3. The 3-tier Scam Architecture:
In this architecture there a single scam site that uses two layers of hacked websites to cleverly raise the page rank and ensure they throw a large net to catch possible victims. This architecture is unique in that it uses a combination of redirects and links to bring the user to the goal scam site.

4. Another 3-tier Scam Architecture:
The problem with the previous architecture, from the scammers perspective, is that it requires the user to click on that first link. Typically, the link-based infections (that actually show links to the visitors) are a little sloppy and probably don't have a high click-through rate. To increase their click-through rate (which they appear to be watching based on how their URL's contain tracking parameters), the scammers have come up with scam search engines too. Typically they create faux-Google search engines where the scammer owns all the search results. This is very convenient for the scammer since they can direct the visitor anywhere they want.

To trick the visitors they use convenient keywords (bait) on the breached sites to pull in a high Google Page Rank, then when the visitor clicks on the Google link they are taken to the faux-Google (switch) which contains only links to scam businesses.

The transition from the real Google to the fake Google is nearly instant and probably not obvious to most users who will simply think it's a glitch and continue browsing.

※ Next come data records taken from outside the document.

-- ==== Sys2Proof/Tests/Slice0.lean ====
section
/-! SUPPORT. Tests on small states: the ill-formed terms that `Instr.wf` refuses, frame bodies written out from R194,
the spec's worked examples one event at a time, and for every statement with hypotheses a state and operands that meet
them. -/

namespace Sys2Proof.Tests

set_option Elab.async false

open Sys2Proof.Machine Sys2Proof.Safety

/-! ### Small states -/

/-- Recipe 3 as the worked example of spec/01 stores it. -/
def recipe3 : Recipe where
  state := .valid
  loadCount := 1
  scalars := ⟨.best, 3, 9300, 9400, 500, 50, 2, .pause⟩
  entries := Vector.ofFn fun b =>
    if b = 1 then ⟨true, .pass, 1, 0, 0, false⟩ else if b = 2 then ⟨true, .pass, 1, 1, 0, false⟩
    else if b = 7 then ⟨true, .fail, 5, 8, 250, true⟩ else if b = 12 then ⟨true, .fail, 6, 10, 0, false⟩
    else if b = 40 then ⟨true, .fail, 8, 15, 10000, true⟩ else BinEntry.reset

/-- "LOTC-0007   " -/
def lotC : LotId := [0x4C, 0x4F, 0x54, 0x43, 0x2D, 0x30, 0x30, 0x30, 0x37, 0x20, 0x20, 0x20]

/-- "LOTD-0002   " -/
def lotD : LotId := [0x4C, 0x4F, 0x54, 0x44, 0x2D, 0x30, 0x30, 0x30, 0x32, 0x20, 0x20, 0x20]

/-- "LOTE-0003   " -/
def lotE : LotId := [0x4C, 0x4F, 0x54, 0x45, 0x2D, 0x30, 0x30, 0x30, 0x33, 0x20, 0x20, 0x20]

/-- Tallies with a few counts. -/
def tallies (tested passed : Nat) (counts : List (Fin 64 × Nat)) : Tallies :=
  ⟨tested, passed, counts.foldl (fun v p => v.set p.1 p.2) (Vector.replicate 64 0)⟩

/-- A slot that holds a map of lot entry 6 on recipe 3. -/
def held (st : SlotState) (wafer rows cols : Nat) : Slot :=
  { Slot.empty st [] with
    identity := some ⟨6, wafer⟩, recipe := some 3, geometry := some ⟨rows, cols, false⟩, mapSize := rows * cols }

/-- A part at work: recipe 3; lot entry 6 OPEN with wafer 1 OPEN in slot 0, wafer 2 CLOSED on HOLD in slot 2, wafer 3
EXPORTING in slot 63 and wafer 4 retired; lot entry 7 CLOSED on HOLD with a retired member; slot 1 FREE and every other
slot CLEARING; TL5 alias 1 bound to slot 0 with its alarm set; TL5 RUNNING. -/
def part : State :=
  { State.reset with
    recipes := State.reset.recipes.set 3 recipe3
    lots := (State.reset.lots.set 6 { Lot.free with
        state := .opened, ident := some lotC, recipe := some 3
        members := [⟨1, some 0, false, false, none, .none⟩, ⟨2, some 2, false, false, some 9393, .hold⟩,
          ⟨3, some 63, false, false, some 9375, .accept⟩, ⟨4, none, true, false, some 9500, .accept⟩] }).set 7
      { Lot.free with
        state := .closed, ident := some lotD, recipe := some 3, disposition := .hold
        members := [⟨9, none, true, false, some 9500, .hold⟩] }
    slots := (((State.reset.slots.set 0 { held .opened 1 2 3 with
          cells := [(0, ⟨.tested, 7, 1, none⟩), (1, ⟨.forced, 1, 0, none⟩), (2, Cell.excludedCell)], mapSize := 5
          tallies := tallies 2 1 [(1, 1), (7, 1)] }).set 1 (Slot.empty .free [])).set 2
        { held .closed 2 2 3 with disposition := .hold, closeSeq := some 58, closeDigest := some 0x1D0F }).set 63
      { held .exporting 3 1 65 with busy := some .transfer }
    clearList := (List.finRange 64).filter fun i => i != 0 && i != 1 && i != 2 && i != 63
    directory := [⟨6, 1, 0⟩, ⟨6, 2, 2⟩, ⟨6, 3, 63⟩]
    transfer := some ⟨63, 0x53, 2, 0, 0xFFFF, false, .chunks⟩
    testers := State.reset.testers.set 5 { State.reset.testers[5] with
      bindings := State.reset.testers[5].bindings.set 0 ⟨some 0, some 7, 2, true⟩
      sites := State.reset.testers[5].sites.set 0 ⟨true, 0, 0⟩ }
    links := State.reset.links.set 5 { Link.testerReset with state := .running, receiver := .hunt false } }

/-- The part with a current CL command and the engine's pointer at the interpreter. -/
def asked (c : Instr) (s : State := part) : State := { s with current := some c, pointer := 12 }

/-- The part with a frame of TL5 held and the engine's pointer at TL5. -/
def reporting (body : List Byte) (s : State := part) : State :=
  { s.setLink 5 { s.links[5] with holding := [body] } with pointer := 5 }

/-- The state a command leaves. -/
def after (c : Instr) (s : State) : State :=
  match exec c s with
  | .next t => t
  | .fault _ => s
  | .refused _ => s

/-- A part with a current command that the engine serves: the engine takes it. -/
theorem asked_takes (c : Instr) (h : c.selfServed = false) : EngineTakes c (asked c) := by
  refine ⟨rfl, rfl, ?_⟩
  have hw : (asked c).hasWork 12 = true := by
    simp only [State.hasWork, asked, h]; rfl
  have hl : ((List.finRange 13).map fun k => (asked c).pointer + k) =
      12 :: ((List.finRange 13).tail.map fun k => (asked c).pointer + k) := rfl
  rw [State.nextSource, hl, List.find?_cons_of_pos hw]; rfl

/-- The interpreter serves a current command at once. -/
theorem asked_serves (c : Instr) : InterpreterServes c (asked c) := ⟨rfl, rfl, (by decide : 1 ≤ part.room cl 0)⟩

/-! ### Well-formedness: each check refuses an ill-formed term -/

theorem test_wf_tdr_too_long : (Instr.tdr 0 1 0 0 32 (List.replicate 194 0)).wf = false := by decide +kernel
theorem test_wf_ldrc_part1_entries : (Instr.ldrcPart1 0 0 1 ⟨0, 0, 0, 0, 0, 0, 0, 0⟩ []).wf = false := by decide
theorem test_wf_ldrc_part1_part : (Instr.ldrcPart1 0 0 2 ⟨0, 0, 0, 0, 0, 0, 0, 0⟩
    (List.replicate 31 ⟨0, 0, 0, 0⟩)).wf = false := by decide
theorem test_wf_ldrc_part2_entries : (Instr.ldrcPart2 0 0 2 (List.replicate 31 ⟨0, 0, 0, 0⟩)).wf = false := by decide
theorem test_wf_ldrc_part2_part : (Instr.ldrcPart2 0 0 1 (List.replicate 32 ⟨0, 0, 0, 0⟩)).wf = false := by decide
theorem test_wf_identifiers :
    (Instr.oplt 0 [0x41] 3).wf = false ∧ (Instr.cllt 0 []).wf = false ∧ (Instr.rtlt 0 []).wf = false ∧
    (Instr.lsum 0 [] 1 1 0).wf = false ∧ (Instr.opwf 0 [] 1 4 4 0 0).wf = false ∧ (Instr.fndw 0 [] 1).wf = false ∧
    (Instr.rlhdLot 0 0 []).wf = false ∧ (Instr.rlhdWafer 0 1 0 []).wf = false := by decide
theorem test_wf_stmp_count : (Instr.stmp 0 0 2 [⟨0, 1, 0, 0⟩]).wf = false := by decide
theorem test_wf_stmp_too_long : (Instr.stmp 0 0 50 (List.replicate 50 ⟨0, 0, 0, 0⟩)).wf = false := by decide +kernel
theorem test_wf_rlhd_kind : (Instr.rlhdWafer 0 2 0 lotC).wf = false ∧ (Instr.rlhdWafer 0 1 0 lotC).wf = true := by
  decide
theorem test_wf_lctl_action : (Instr.lctlStart 0 0 3 0).wf = false ∧ (Instr.lctlStart 0 0 6 0).wf = true := by decide

/-! ### Frame bodies written out from R194 -/

theorem test_decode_reports :
    decodeReport 4 [0x01, 1, 0xFF, 0xFE, 0x00, 0x0A, 1, 0, 7] = .command (.tdr 4 1 0xFFFE 0x000A 1 [0, 7]) ∧
    decodeReport 4 [0x02, 2, 9, 8] = .command (.clq 4 2 9 8) ∧
    decodeReport 4 [0x03, 1, 0x01, 0x00, 16] = .command (.rtp 4 1 0x0100 16) ∧
    decodeReport 4 [0x10, 0] = .unknownType ∧ decodeReport 4 [0x02, 2, 9] = .wrongLength := by decide
theorem test_decode_open_wafer : decodeCommand ([0x16, 0x30] ++ lotD ++ [3, 0x00, 0x04, 0x01, 0x00, 1, 0]) =
    .command (.opwf 0x30 lotD 3 4 256 1 0) := by decide
theorem test_decode_commands :
    decodeCommand [0x1F, 9, 63, 1, 2, 64] = .command (.rdcl 9 63 1 2 64) ∧
    decodeCommand [0x28, 9, 12, 0x12, 0x34, 0xFF, 0xFF] = .command (.dgst 9 12 0x1234 0xFFFF) ∧
    decodeCommand [0x29, 9, 5, 1, 0] = .command (.bind 9 5 1 0) ∧
    decodeCommand [0x2C, 9, 5, 1, 31, 1, 0xF1, 15] = .command (.stmp 9 5 1 [⟨31, 1, 0xF1, 15⟩]) ∧
    decodeCommand ([0x2D, 9, 2, 0] ++ lotC) = .command (.rlhdLot 9 0 lotC) ∧
    decodeCommand [0x2E, 9, 11, 5, 12] = .command (.lctlSetRate 9 11 12) ∧
    decodeCommand [0x27, 9] = .command (.clra 9) ∧
    decodeCommand [0x31, 9] = .unknownType ∧ decodeCommand [0x27, 9, 0] = .wrongLength := by decide
theorem test_decode_ldrc_lengths :
    decodeCommand ([0x10, 9, 3, 2] ++ List.replicate 160 0) =
      .command (.ldrcPart2 9 3 2 (List.replicate 32 ⟨0, 0, 0, 0⟩)) ∧
    decodeCommand ([0x10, 9, 3, 1] ++ List.replicate 160 0) = .wrongLength := by decide +kernel

/-! ### The spec's worked examples -/

/-- "The digest register over one cell" (spec/07) and the check text of R151. -/
theorem test_digest_registers :
    crc16 [0x00] = 0xE1F0 ∧ crc16 [0x00, 0x00] = 0x1D0F ∧ crc16 [0x30] = 0xD7A3 ∧ crc16 Cell.excludedCell.encoding = 0x189A ∧
    crc16 [0x31, 0x32, 0x33, 0x34, 0x35, 0x36, 0x37, 0x38, 0x39] = 0x29B1 := by decide +kernel

/-- "Round maps" (spec/02): the corners of 4 × 4 and of 3 × 5. -/
theorem test_round_maps : openExclusions ⟨4, 4, true⟩ = [0, 3, 12, 15] ∧ openExclusions ⟨3, 5, true⟩ = [0, 4, 10, 14] ∧
    openExclusions ⟨1, 5, true⟩ = [] ∧ openExclusions ⟨4, 4, false⟩ = [] := by decide +kernel

/-- "Loading recipe 3" (spec/01): the scalars as sent. -/
def recipe3Sent : ScalarsWire := ⟨1, 3, 9300, 9400, 500, 50, 1, 1⟩

/-- "Loading recipe 3": part 1 as sent, bins 1, 2, 7 and 12 defined. -/
def recipe3Part1 : List EntryWire :=
  [⟨6, 1, 0, 0⟩, ⟨6, 1, 1, 0⟩] ++ List.replicate 4 ⟨0, 0, 0, 0⟩ ++ [⟨5, 5, 8, 250⟩] ++ List.replicate 4 ⟨0, 0, 0, 0⟩ ++
    [⟨4, 6, 10, 0⟩] ++ List.replicate 19 ⟨0, 0, 0, 0⟩

/-- "Loading recipe 3": part 2 as sent, bin 40 defined. -/
def recipe3Part2 : List EntryWire :=
  List.replicate 8 ⟨0, 0, 0, 0⟩ ++ [⟨5, 9, 20, 12000⟩] ++ List.replicate 23 ⟨0, 0, 0, 0⟩

/-- The part after part 1 of recipe 3. -/
def recipe3Staged : State :=
  after (.ldrcPart1 1 3 1 recipe3Sent recipe3Part1) (asked (.ldrcPart1 1 3 1 recipe3Sent recipe3Part1) State.reset)

theorem test_ldrc_part1 : recipe3Staged.links[cl].outbound = [.rsp 1 0x10 .ok [1]] ∧
    recipe3Staged.recipes[(3 : Fin 8)] = Recipe.reset := by decide +kernel
theorem test_ldrc_part2 :
    (let t := after (.ldrcPart2 2 3 2 recipe3Part2)
      { recipe3Staged with current := some (.ldrcPart2 2 3 2 recipe3Part2), pointer := 12 }
    t.recipes[(3 : Fin 8)] = recipe3 ∧ t.staging = none ∧
      t.links[cl].outbound.getLast? = some (.rsp 2 0x10 .ok [2, 4])) := by decide +kernel

/-- "A rollup" (spec/01). -/
theorem test_rollup : [1, 2, 3, 4, 5, 6, 7, 8].map (rollup recipe3
    (tallies 1200 1106 [(1, 1080), (2, 26), (7, 31), (12, 40), (40, 23)])) = [1106, 0, 0, 0, 31, 40, 0, 23] := by
  decide +kernel

/-- "One touchdown, one cell hit twice" (spec/04): slot 22, an 8 × 8 map, and TL7 alias 2. -/
def touchdown : State :=
  { part with
    slots := part.slots.set 22 { held .opened 5 8 8 with
      cells := [(26, ⟨.tested, 7, 1, none⟩), (28, ⟨.forced, 1, 0, none⟩), (29, ⟨.tested, 12, 3, none⟩)]
      tallies := tallies 40 31 [(1, 29), (2, 2), (7, 6), (12, 2), (40, 1)] }
    testers := part.testers.set 7
      { bindings := part.testers[7].bindings.set 1 ⟨some 22, none, 0, false⟩
        sites := Vector.ofFn fun k => if k.val < 4 then ⟨true, k.val, 0⟩ else SiteEntry.reset }
    links := part.links.set 7 { Link.testerReset with
      state := .running, receiver := .hunt false
      holding := [(Instr.tdr 7 2 2 3 7 [0, 40, 0, 2, 1, 7, 2, 12, 3, 7, 4, 1, 1, 70]).body] }
    pointer := 7 }

/-- The touchdown of the worked example, taken. -/
def touchdownTaken : State := after (.tdr 7 2 2 3 7 [0, 40, 0, 2, 1, 7, 2, 12, 3, 7, 4, 1, 1, 70]) touchdown

theorem test_tdr_answer : touchdownTaken.links[tl 7].outbound = [.tda 2 .ok .continue
    [.kept, .appliedRetest, .appliedNew, .shadowed, .exhausted, .siteOff, .badBin]] ∧
    touchdownTaken.pointer = 8 ∧ touchdownTaken.testers[(7 : Fin 12)].bindings[(1 : Fin 4)] = ⟨some 22, some 7, 1, false⟩ := by
  decide +kernel
theorem test_tdr_map : touchdownTaken.slots[(22 : Fin 64)].cells = [(26, ⟨.tested, 2, 3, some ⟨7, 0⟩⟩),
      (27, ⟨.tested, 7, 1, some ⟨7, 1⟩⟩), (28, ⟨.forced, 1, 0, none⟩), (29, ⟨.tested, 12, 3, none⟩)] ∧
    touchdownTaken.slots[(22 : Fin 64)].tallies = tallies 41 32 [(1, 29), (2, 3), (7, 6), (12, 2), (40, 1)] ∧
    touchdownTaken.slots[(22 : Fin 64)].shadowed = 1 ∧
    touchdownTaken.lots[(6 : Fin 16)].totals.tested = part.lots[(6 : Fin 16)].totals.tested + 1 := by decide +kernel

To hide these fake Google's from direct access by search engine crawlers, and curious people, you can only view the fake Google results if you come at them from a link embedded in an infected website.

5. Scam Constellations:
As if this prior architecture wasn't good enough, the scammers wanted to make it robust to detection and shutdowns. Now scammers are creating constellations of scam sites that work together to direct visitors to their scam businesses. In the examples I've seen the names of the constellation scam sites are nearly identical with only one character changing between domain names. For example:,,, etc... One constellation had 24 nearly identical domain names within it.

These are the scam link architectures that I've recently seen on the Internet. There are probably many more. Please send me your observations, so we can add it to the RescueTheWeb analysis engine.

Friday, April 16, 2010

When Google isn't helping, just make your own...

Google vs. Googpillc
During our research of infected websites we ran into this interesting find. We found a website that looks nearly identical to Google, but it isn't Google.

This is an interesting twist to the typical approach of simply redirecting the user directly to questionable pharmacies. With the faux-Google approach the attackers are trying to regain the victim's trust by presenting them with a Google-like appearance and even offering them a list of (fraudulent) pharmacies to visit.

The faux-Google is complete with advertisements on the right side of the screen. Just think, the miscreants might be selling advertising positions to their cohorts. Underground-AdWords.

Website Access
If you simply go to the website you will only see an 'under construction' warning and nothing will appear abnormal.

However, if you are brought to the website from another infected website then the faux-Google facade will appear.

Outbound Links
The number of websites that are presented to the visitor appear to be limited, they are reused in several times in the search results. The search results vary but the outbound links are limited.

Browsing Caution
As if there isn't enough reason for caution while browsing the Internet, this is just one more reason. Always be sure to keep an eye on the URL you are currently visiting, it might have jumped to another website without you knowing it.

Tuesday, March 2, 2010

Analysis of 58,000 PHP websites show 80% have CVSS vulnerability scores of 10.

In order to get a feel for how easy it is for hackers to obtain control of arbitrary webservers, I wanted to see what percent of real websites are highly vulnerable to attack. To answer the question I'm working from the typical attack pattern of a today's hacker. Today's hackers use custom 'hacking software' systems which scan websites for known vulnerabilities. Once a website is found, the vulnerability is used to inject 'remote control' software on the server. Once the website is infected, the hacker then has total control over the webserver and uses it to assist them in wherever their endeavors take them.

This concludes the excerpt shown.